About this task: Once you find the line with "theorem writeReg_pink (s" in the entries below, return exactly every line from it through the line with "theorem writeReg_port (s".

Stored items
+ + + + +
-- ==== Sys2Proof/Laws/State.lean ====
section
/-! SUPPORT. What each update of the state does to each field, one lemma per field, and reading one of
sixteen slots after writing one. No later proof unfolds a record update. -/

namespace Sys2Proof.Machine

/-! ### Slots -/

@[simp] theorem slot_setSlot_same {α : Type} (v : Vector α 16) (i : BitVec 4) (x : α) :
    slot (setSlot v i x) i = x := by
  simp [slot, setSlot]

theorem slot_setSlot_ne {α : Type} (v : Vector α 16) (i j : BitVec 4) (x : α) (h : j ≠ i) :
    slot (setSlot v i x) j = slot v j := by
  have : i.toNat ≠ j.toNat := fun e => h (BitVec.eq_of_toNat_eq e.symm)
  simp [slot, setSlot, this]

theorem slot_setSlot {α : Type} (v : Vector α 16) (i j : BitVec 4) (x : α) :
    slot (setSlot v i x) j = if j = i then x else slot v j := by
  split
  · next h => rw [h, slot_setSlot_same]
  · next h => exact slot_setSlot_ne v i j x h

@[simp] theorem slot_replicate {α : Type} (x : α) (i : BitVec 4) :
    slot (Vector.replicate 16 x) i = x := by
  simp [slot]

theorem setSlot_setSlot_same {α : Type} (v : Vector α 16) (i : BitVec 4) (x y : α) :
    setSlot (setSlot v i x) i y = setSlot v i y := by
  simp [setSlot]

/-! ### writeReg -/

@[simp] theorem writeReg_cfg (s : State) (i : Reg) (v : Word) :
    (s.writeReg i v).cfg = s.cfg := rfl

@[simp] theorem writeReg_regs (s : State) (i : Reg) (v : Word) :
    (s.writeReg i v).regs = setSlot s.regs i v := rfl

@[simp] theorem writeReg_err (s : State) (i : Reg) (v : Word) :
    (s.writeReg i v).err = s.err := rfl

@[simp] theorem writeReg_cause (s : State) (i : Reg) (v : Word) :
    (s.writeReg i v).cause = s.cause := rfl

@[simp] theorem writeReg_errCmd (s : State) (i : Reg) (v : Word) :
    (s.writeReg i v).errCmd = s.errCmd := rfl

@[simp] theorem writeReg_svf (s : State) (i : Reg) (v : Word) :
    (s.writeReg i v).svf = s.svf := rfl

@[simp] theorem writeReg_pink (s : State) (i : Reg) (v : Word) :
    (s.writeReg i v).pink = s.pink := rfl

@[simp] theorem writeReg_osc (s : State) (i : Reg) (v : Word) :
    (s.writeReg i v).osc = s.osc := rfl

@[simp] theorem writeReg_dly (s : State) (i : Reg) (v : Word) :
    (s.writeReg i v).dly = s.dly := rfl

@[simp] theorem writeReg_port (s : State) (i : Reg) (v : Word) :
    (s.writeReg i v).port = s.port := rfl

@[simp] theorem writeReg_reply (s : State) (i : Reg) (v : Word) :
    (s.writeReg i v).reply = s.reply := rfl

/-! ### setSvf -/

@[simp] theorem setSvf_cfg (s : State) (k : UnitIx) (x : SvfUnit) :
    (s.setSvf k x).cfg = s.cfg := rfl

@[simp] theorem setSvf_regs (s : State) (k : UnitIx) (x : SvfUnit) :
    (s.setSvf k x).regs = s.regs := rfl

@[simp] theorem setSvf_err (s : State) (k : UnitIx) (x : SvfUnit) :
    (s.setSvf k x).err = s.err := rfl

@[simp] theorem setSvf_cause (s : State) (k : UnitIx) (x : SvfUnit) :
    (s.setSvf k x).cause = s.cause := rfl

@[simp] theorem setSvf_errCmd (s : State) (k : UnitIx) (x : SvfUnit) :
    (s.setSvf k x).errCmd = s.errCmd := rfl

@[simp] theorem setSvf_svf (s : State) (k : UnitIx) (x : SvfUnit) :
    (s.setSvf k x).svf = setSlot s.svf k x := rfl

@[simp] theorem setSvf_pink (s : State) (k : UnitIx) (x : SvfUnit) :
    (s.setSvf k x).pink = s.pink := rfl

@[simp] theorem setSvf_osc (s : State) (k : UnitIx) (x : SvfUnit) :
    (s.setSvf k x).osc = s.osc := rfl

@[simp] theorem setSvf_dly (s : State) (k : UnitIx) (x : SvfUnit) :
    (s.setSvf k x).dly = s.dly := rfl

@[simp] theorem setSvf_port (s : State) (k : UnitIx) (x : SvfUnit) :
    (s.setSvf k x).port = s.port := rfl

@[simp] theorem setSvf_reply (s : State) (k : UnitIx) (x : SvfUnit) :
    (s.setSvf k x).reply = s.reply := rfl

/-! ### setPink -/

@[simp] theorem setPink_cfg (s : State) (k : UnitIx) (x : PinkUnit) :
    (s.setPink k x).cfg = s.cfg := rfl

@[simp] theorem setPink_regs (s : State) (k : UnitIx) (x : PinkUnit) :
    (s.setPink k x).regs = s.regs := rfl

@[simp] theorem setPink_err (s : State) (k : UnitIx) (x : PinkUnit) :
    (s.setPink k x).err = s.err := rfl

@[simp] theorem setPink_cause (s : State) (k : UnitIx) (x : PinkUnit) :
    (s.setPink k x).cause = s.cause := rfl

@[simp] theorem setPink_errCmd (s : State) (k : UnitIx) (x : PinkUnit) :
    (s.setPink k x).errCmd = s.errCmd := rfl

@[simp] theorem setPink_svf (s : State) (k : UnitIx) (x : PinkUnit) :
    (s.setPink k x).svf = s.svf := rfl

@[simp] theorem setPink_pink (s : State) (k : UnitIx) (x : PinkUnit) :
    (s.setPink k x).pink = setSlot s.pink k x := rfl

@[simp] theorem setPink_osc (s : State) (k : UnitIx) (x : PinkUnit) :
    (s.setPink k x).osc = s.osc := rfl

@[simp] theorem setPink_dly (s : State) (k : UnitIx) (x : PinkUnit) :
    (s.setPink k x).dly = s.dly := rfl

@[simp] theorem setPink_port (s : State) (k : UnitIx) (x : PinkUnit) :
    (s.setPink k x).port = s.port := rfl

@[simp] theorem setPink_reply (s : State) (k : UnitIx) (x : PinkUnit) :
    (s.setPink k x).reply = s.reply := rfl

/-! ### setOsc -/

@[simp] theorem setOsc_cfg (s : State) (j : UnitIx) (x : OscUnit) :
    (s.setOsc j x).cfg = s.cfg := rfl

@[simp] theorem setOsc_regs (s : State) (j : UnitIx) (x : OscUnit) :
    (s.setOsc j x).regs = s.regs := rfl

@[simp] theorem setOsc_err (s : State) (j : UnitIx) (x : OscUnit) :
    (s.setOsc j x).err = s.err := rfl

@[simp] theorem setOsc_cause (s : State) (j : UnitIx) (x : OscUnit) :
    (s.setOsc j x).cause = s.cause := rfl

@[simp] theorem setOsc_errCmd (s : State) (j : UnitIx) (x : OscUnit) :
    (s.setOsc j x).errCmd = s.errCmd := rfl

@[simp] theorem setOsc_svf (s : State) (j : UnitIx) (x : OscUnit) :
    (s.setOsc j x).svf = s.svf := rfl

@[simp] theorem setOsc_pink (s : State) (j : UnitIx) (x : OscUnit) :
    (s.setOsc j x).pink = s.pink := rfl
+ + + + +
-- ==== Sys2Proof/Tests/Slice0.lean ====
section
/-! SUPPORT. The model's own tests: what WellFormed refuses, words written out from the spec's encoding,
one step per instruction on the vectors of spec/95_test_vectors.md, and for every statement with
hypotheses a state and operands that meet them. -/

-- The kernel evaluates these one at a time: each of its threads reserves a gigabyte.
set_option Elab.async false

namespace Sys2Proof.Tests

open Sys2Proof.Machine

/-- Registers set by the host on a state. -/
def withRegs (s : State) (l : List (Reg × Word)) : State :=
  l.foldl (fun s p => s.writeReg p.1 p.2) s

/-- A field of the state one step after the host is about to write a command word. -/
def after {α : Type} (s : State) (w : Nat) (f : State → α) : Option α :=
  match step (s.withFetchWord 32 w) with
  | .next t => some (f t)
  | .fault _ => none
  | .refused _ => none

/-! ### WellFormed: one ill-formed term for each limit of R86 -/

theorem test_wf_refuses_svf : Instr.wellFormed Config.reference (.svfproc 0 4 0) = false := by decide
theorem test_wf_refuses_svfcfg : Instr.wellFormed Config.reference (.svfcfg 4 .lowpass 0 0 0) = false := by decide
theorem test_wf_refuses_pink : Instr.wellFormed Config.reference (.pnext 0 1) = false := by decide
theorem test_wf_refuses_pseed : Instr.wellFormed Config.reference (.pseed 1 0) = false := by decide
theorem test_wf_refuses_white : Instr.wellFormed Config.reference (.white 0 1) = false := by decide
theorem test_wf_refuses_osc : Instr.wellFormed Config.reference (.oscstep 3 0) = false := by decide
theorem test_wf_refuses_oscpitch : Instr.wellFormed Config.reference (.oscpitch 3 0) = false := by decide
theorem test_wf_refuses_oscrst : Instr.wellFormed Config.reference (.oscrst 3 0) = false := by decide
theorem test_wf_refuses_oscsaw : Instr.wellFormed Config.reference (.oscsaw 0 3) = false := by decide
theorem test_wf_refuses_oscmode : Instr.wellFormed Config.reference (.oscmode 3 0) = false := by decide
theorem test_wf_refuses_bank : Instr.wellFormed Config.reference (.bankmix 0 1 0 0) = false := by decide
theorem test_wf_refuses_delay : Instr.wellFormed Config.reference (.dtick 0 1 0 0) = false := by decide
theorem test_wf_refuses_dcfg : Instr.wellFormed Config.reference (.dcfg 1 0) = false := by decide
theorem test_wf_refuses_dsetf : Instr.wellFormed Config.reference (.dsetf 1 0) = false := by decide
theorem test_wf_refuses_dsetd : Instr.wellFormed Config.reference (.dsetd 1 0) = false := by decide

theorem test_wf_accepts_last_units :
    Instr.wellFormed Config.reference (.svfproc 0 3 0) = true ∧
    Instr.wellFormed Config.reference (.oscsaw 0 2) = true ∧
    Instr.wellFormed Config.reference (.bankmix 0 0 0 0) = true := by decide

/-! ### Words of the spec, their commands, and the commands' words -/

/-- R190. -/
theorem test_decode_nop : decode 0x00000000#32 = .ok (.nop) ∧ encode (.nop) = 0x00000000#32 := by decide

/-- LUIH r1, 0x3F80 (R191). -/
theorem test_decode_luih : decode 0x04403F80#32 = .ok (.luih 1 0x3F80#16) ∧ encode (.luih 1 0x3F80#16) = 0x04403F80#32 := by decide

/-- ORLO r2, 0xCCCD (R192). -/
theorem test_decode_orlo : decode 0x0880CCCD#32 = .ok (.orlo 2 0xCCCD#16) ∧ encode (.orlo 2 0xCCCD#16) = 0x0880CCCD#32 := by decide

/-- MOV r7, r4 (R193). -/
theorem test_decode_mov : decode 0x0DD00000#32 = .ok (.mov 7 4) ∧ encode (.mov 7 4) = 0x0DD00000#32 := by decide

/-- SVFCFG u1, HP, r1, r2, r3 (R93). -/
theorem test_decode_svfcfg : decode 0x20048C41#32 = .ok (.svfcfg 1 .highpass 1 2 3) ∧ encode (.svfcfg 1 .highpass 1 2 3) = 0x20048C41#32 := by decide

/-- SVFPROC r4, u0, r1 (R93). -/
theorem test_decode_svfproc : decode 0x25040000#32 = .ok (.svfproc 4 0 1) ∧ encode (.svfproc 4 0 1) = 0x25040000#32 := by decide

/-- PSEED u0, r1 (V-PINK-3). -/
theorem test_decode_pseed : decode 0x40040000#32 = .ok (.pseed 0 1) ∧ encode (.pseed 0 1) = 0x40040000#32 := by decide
+ + + + +
Task answer:
@[simp] theorem writeReg_pink (s : State) (i : Reg) (v : Word) :
    (s.writeReg i v).pink = s.pink := rfl

@[simp] theorem writeReg_osc (s : State) (i : Reg) (v : Word) :
    (s.writeReg i v).osc = s.osc := rfl

@[simp] theorem writeReg_dly (s : State) (i : Reg) (v : Word) :
    (s.writeReg i v).dly = s.dly := rfl

@[simp] theorem writeReg_port (s : State) (i : Reg) (v : Word) :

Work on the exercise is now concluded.